=== WHAT THIS TASK INVOLVES ===
The expected answer comprises all lines from the entries that contain the string "Obligations".

=== PROVIDED RECORDS ===
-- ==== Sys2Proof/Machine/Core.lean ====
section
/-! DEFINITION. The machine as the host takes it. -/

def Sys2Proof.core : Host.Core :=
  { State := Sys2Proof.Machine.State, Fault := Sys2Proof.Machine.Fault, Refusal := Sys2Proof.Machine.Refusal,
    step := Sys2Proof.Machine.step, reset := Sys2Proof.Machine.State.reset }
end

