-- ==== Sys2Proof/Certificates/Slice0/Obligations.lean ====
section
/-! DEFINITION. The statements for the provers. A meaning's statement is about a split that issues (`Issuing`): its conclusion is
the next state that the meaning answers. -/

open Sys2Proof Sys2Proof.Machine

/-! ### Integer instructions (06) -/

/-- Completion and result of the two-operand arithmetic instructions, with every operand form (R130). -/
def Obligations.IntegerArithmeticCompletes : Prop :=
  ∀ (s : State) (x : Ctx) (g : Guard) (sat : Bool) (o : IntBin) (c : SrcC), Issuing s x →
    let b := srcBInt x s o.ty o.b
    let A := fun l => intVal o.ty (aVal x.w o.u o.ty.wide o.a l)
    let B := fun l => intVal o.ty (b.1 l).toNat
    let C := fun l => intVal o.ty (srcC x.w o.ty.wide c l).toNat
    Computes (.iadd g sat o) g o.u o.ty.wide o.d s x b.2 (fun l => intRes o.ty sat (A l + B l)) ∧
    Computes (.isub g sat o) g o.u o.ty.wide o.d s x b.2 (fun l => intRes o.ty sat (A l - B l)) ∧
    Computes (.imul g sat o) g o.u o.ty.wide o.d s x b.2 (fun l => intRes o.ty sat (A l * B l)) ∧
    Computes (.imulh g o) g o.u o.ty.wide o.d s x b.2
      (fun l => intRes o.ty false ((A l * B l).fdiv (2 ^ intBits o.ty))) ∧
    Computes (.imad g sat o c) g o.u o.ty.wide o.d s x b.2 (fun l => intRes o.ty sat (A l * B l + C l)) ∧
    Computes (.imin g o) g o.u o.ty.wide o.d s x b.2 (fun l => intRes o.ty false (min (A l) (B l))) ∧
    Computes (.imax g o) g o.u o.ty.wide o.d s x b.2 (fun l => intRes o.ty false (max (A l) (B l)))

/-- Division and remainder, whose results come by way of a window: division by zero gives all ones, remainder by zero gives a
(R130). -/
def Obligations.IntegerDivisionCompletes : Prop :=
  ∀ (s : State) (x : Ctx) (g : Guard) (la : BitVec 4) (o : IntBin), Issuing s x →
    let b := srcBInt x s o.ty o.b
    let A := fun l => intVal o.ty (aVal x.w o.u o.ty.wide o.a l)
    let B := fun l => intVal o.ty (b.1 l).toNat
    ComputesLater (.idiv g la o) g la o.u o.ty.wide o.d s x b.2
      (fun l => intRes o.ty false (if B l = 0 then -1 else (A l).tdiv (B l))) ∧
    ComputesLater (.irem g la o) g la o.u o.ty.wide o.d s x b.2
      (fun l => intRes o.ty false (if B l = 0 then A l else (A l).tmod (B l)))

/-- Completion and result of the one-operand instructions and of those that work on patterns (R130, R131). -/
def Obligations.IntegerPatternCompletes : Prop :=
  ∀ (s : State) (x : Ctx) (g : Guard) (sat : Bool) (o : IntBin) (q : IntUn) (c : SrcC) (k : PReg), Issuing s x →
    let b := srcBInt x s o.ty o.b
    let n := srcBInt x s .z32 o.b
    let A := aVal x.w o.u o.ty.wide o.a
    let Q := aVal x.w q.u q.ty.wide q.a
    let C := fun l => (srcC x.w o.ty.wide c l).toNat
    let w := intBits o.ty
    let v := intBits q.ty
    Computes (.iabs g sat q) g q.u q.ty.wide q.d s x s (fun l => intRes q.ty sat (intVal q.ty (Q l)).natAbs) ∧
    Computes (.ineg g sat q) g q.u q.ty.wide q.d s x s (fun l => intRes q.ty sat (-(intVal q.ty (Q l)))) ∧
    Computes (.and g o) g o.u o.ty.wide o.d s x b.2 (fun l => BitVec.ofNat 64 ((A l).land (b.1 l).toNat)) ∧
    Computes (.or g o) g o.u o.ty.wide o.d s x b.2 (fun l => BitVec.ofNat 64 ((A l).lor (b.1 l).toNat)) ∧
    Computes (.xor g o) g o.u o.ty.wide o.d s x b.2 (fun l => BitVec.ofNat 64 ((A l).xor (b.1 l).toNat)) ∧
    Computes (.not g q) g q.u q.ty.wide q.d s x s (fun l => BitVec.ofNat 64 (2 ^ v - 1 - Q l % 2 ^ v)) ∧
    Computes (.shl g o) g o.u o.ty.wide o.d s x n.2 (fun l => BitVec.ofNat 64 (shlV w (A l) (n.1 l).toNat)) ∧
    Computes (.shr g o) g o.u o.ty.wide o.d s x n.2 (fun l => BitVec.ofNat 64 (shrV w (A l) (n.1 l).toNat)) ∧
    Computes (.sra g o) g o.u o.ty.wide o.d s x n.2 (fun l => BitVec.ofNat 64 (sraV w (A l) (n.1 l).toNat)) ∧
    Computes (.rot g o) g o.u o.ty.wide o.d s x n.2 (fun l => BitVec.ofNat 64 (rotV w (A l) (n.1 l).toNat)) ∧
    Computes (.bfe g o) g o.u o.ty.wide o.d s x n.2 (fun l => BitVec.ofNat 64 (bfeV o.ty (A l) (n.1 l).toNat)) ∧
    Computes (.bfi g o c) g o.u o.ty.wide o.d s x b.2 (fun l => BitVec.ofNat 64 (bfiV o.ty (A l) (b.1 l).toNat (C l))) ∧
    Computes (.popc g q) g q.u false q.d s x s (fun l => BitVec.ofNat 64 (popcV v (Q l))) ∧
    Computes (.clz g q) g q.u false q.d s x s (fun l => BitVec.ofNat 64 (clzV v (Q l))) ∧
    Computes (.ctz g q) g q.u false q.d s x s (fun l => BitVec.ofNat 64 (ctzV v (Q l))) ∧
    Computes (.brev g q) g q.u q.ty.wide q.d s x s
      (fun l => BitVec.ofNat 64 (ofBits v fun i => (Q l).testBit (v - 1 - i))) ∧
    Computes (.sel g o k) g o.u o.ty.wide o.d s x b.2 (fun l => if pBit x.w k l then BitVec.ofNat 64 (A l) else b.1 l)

=== ANSWER SECTION ===
-- ==== Sys2Proof/Certificates/Slice0/Obligations.lean ====
def Obligations.IntegerArithmeticCompletes : Prop :=
def Obligations.IntegerDivisionCompletes : Prop :=
def Obligations.IntegerPatternCompletes : Prop :=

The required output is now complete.